Stored data:
/-! setKey -/

@[simp] theorem setKey_pending (s : State) (x : KeyState) : (setKey x s).pending = s.pending := rfl
@[simp] theorem setKey_out (s : State) (x : KeyState) : (setKey x s).out = s.out := rfl
@[simp] theorem setKey_draws (s : State) (x : KeyState) : (setKey x s).draws = s.draws := rfl
@[simp] theorem setKey_now (s : State) (x : KeyState) : (setKey x s).now = s.now := rfl
@[simp] theorem setKey_regs (s : State) (x : KeyState) : (setKey x s).regs = s.regs := rfl
@[simp] theorem setKey_live (s : State) (x : KeyState) : (setKey x s).live = s.live := rfl
@[simp] theorem setKey_rig (s : State) (x : KeyState) : (setKey x s).rig = s.rig := rfl
@[simp] theorem setKey_strand (s : State) (x : KeyState) : (setKey x s).strand = s.strand := rfl
@[simp] theorem setKey_wire (s : State) (x : KeyState) : (setKey x s).wire = s.wire := rfl
@[simp] theorem setKey_spl (s : State) (x : KeyState) : (setKey x s).spl = s.spl := rfl
@[simp] theorem setKey_eng (s : State) (x : KeyState) : (setKey x s).eng = s.eng := rfl
@[simp] theorem setKey_store (s : State) (x : KeyState) : (setKey x s).store = s.store := rfl
@[simp] theorem setKey_aud (s : State) (x : KeyState) : (setKey x s).aud = s.aud := rfl
@[simp] theorem setKey_tim (s : State) (x : KeyState) : (setKey x s).tim = s.tim := rfl
@[simp] theorem setKey_fid (s : State) (x : KeyState) : (setKey x s).fid = s.fid := rfl
@[simp] theorem setKey_rst (s : State) (x : KeyState) : (setKey x s).rst = s.rst := rfl
@[simp] theorem setKey_key (s : State) (x : KeyState) : (setKey x s).key = x := rfl
@[simp] theorem setKey_pwr (s : State) (x : KeyState) : (setKey x s).pwr = s.pwr := rfl
@[simp] theorem setKey_host (s : State) (x : KeyState) : (setKey x s).host = s.host := rfl
@[simp] theorem setKey_fab (s : State) (x : KeyState) : (setKey x s).fab = s.fab := rfl

/-! setPwr -/

@[simp] theorem setPwr_pending (s : State) (x : PowerState) : (setPwr x s).pending = s.pending := rfl
@[simp] theorem setPwr_out (s : State) (x : PowerState) : (setPwr x s).out = s.out := rfl
@[simp] theorem setPwr_draws (s : State) (x : PowerState) : (setPwr x s).draws = s.draws := rfl
@[simp] theorem setPwr_now (s : State) (x : PowerState) : (setPwr x s).now = s.now := rfl
@[simp] theorem setPwr_regs (s : State) (x : PowerState) : (setPwr x s).regs = s.regs := rfl
@[simp] theorem setPwr_live (s : State) (x : PowerState) : (setPwr x s).live = s.live := rfl
@[simp] theorem setPwr_rig (s : State) (x : PowerState) : (setPwr x s).rig = s.rig := rfl
@[simp] theorem setPwr_strand (s : State) (x : PowerState) : (setPwr x s).strand = s.strand := rfl
@[simp] theorem setPwr_wire (s : State) (x : PowerState) : (setPwr x s).wire = s.wire := rfl
@[simp] theorem setPwr_spl (s : State) (x : PowerState) : (setPwr x s).spl = s.spl := rfl
@[simp] theorem setPwr_eng (s : State) (x : PowerState) : (setPwr x s).eng = s.eng := rfl
@[simp] theorem setPwr_store (s : State) (x : PowerState) : (setPwr x s).store = s.store := rfl
@[simp] theorem setPwr_aud (s : State) (x : PowerState) : (setPwr x s).aud = s.aud := rfl
@[simp] theorem setPwr_tim (s : State) (x : PowerState) : (setPwr x s).tim = s.tim := rfl
@[simp] theorem setPwr_fid (s : State) (x : PowerState) : (setPwr x s).fid = s.fid := rfl
@[simp] theorem setPwr_rst (s : State) (x : PowerState) : (setPwr x s).rst = s.rst := rfl
@[simp] theorem setPwr_key (s : State) (x : PowerState) : (setPwr x s).key = s.key := rfl
@[simp] theorem setPwr_pwr (s : State) (x : PowerState) : (setPwr x s).pwr = x := rfl
@[simp] theorem setPwr_host (s : State) (x : PowerState) : (setPwr x s).host = s.host := rfl
@[simp] theorem setPwr_fab (s : State) (x : PowerState) : (setPwr x s).fab = s.fab := rfl

/-! setHost -/

@[simp] theorem setHost_pending (s : State) (x : HostState) : (setHost x s).pending = s.pending := rfl
@[simp] theorem setHost_out (s : State) (x : HostState) : (setHost x s).out = s.out := rfl
@[simp] theorem setHost_draws (s : State) (x : HostState) : (setHost x s).draws = s.draws := rfl
@[simp] theorem setHost_now (s : State) (x : HostState) : (setHost x s).now = s.now := rfl
@[simp] theorem setHost_regs (s : State) (x : HostState) : (setHost x s).regs = s.regs := rfl
@[simp] theorem setHost_live (s : State) (x : HostState) : (setHost x s).live = s.live := rfl
@[simp] theorem setHost_rig (s : State) (x : HostState) : (setHost x s).rig = s.rig := rfl
@[simp] theorem setHost_strand (s : State) (x : HostState) : (setHost x s).strand = s.strand := rfl
@[simp] theorem setHost_wire (s : State) (x : HostState) : (setHost x s).wire = s.wire := rfl
@[simp] theorem setHost_spl (s : State) (x : HostState) : (setHost x s).spl = s.spl := rfl
@[simp] theorem setHost_eng (s : State) (x : HostState) : (setHost x s).eng = s.eng := rfl
@[simp] theorem setHost_store (s : State) (x : HostState) : (setHost x s).store = s.store := rfl
@[simp] theorem setHost_aud (s : State) (x : HostState) : (setHost x s).aud = s.aud := rfl
@[simp] theorem setHost_tim (s : State) (x : HostState) : (setHost x s).tim = s.tim := rfl
@[simp] theorem setHost_fid (s : State) (x : HostState) : (setHost x s).fid = s.fid := rfl
@[simp] theorem setHost_rst (s : State) (x : HostState) : (setHost x s).rst = s.rst := rfl
@[simp] theorem setHost_key (s : State) (x : HostState) : (setHost x s).key = s.key := rfl
@[simp] theorem setHost_pwr (s : State) (x : HostState) : (setHost x s).pwr = s.pwr := rfl
@[simp] theorem setHost_host (s : State) (x : HostState) : (setHost x s).host = x := rfl
@[simp] theorem setHost_fab (s : State) (x : HostState) : (setHost x s).fab = s.fab := rfl

/-! Reads after writes -/

theorem State.reg_setReg (s : State) (a b : Nat) (v : Word) :
    (s.setReg a v).reg b = if b = a then v else s.reg b := by
  simp only [State.reg, State.setReg]
  exact getD_tabPut regDefault a b v s.regs

theorem State.liveReg_setLive (s : State) (a b : Nat) (v : Word) :
    (s.setLive a v).liveReg b = if b = a then v else s.liveReg b := by
  simp only [State.liveReg, State.setLive]
  exact getD_tabPut regDefault a b v s.live

theorem State.liveReg_setReg (s : State) (a b : Nat) (v : Word) : (s.setReg a v).liveReg b = s.liveReg b := rfl

theorem State.reg_setLive (s : State) (a b : Nat) (v : Word) : (s.setLive a v).reg b = s.reg b := rfl

theorem State.fence_setFence (s : State) (t n u m : Nat) (v : DWord) :
    (setFence t n v s).fence u m = if 256 * u + m = 256 * t + n then v else s.fence u m := by
  simp only [State.fence, setFence]
  exact tabGetD_tabPut 0 _ _ _ _

theorem State.canonical_mem {s : State} (h : s.canonical = true) : Memory.wf s.store.mem = true := by
  simp only [State.canonical, Bool.and_eq_true] at h
  exact h.1.1.2

@[simp] theorem run_eq (f : State → State) (s : State) : run f s = .next (f s.begin) := rfl

end Sys2Proof.Machine
end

● What to work on
Copy range, inclusive: the line holding "(setPwr x s).store = s.store := rfl" to the line holding "s).pwr = x := rfl". Reproduce exactly those lines of the records above and no others.

● Written answer
@[simp] theorem setPwr_store (s : State) (x : PowerState) : (setPwr x s).store = s.store := rfl
@[simp] theorem setPwr_aud (s : State) (x : PowerState) : (setPwr x s).aud = s.aud := rfl
@[simp] theorem setPwr_tim (s : State) (x : PowerState) : (setPwr x s).tim = s.tim := rfl
@[simp] theorem setPwr_fid (s : State) (x : PowerState) : (setPwr x s).fid = s.fid := rfl
@[simp] theorem setPwr_rst (s : State) (x : PowerState) : (setPwr x s).rst = s.rst := rfl
@[simp] theorem setPwr_key (s : State) (x : PowerState) : (setPwr x s).key = s.key := rfl
@[simp] theorem setPwr_pwr (s : State) (x : PowerState) : (setPwr x s).pwr = x := rfl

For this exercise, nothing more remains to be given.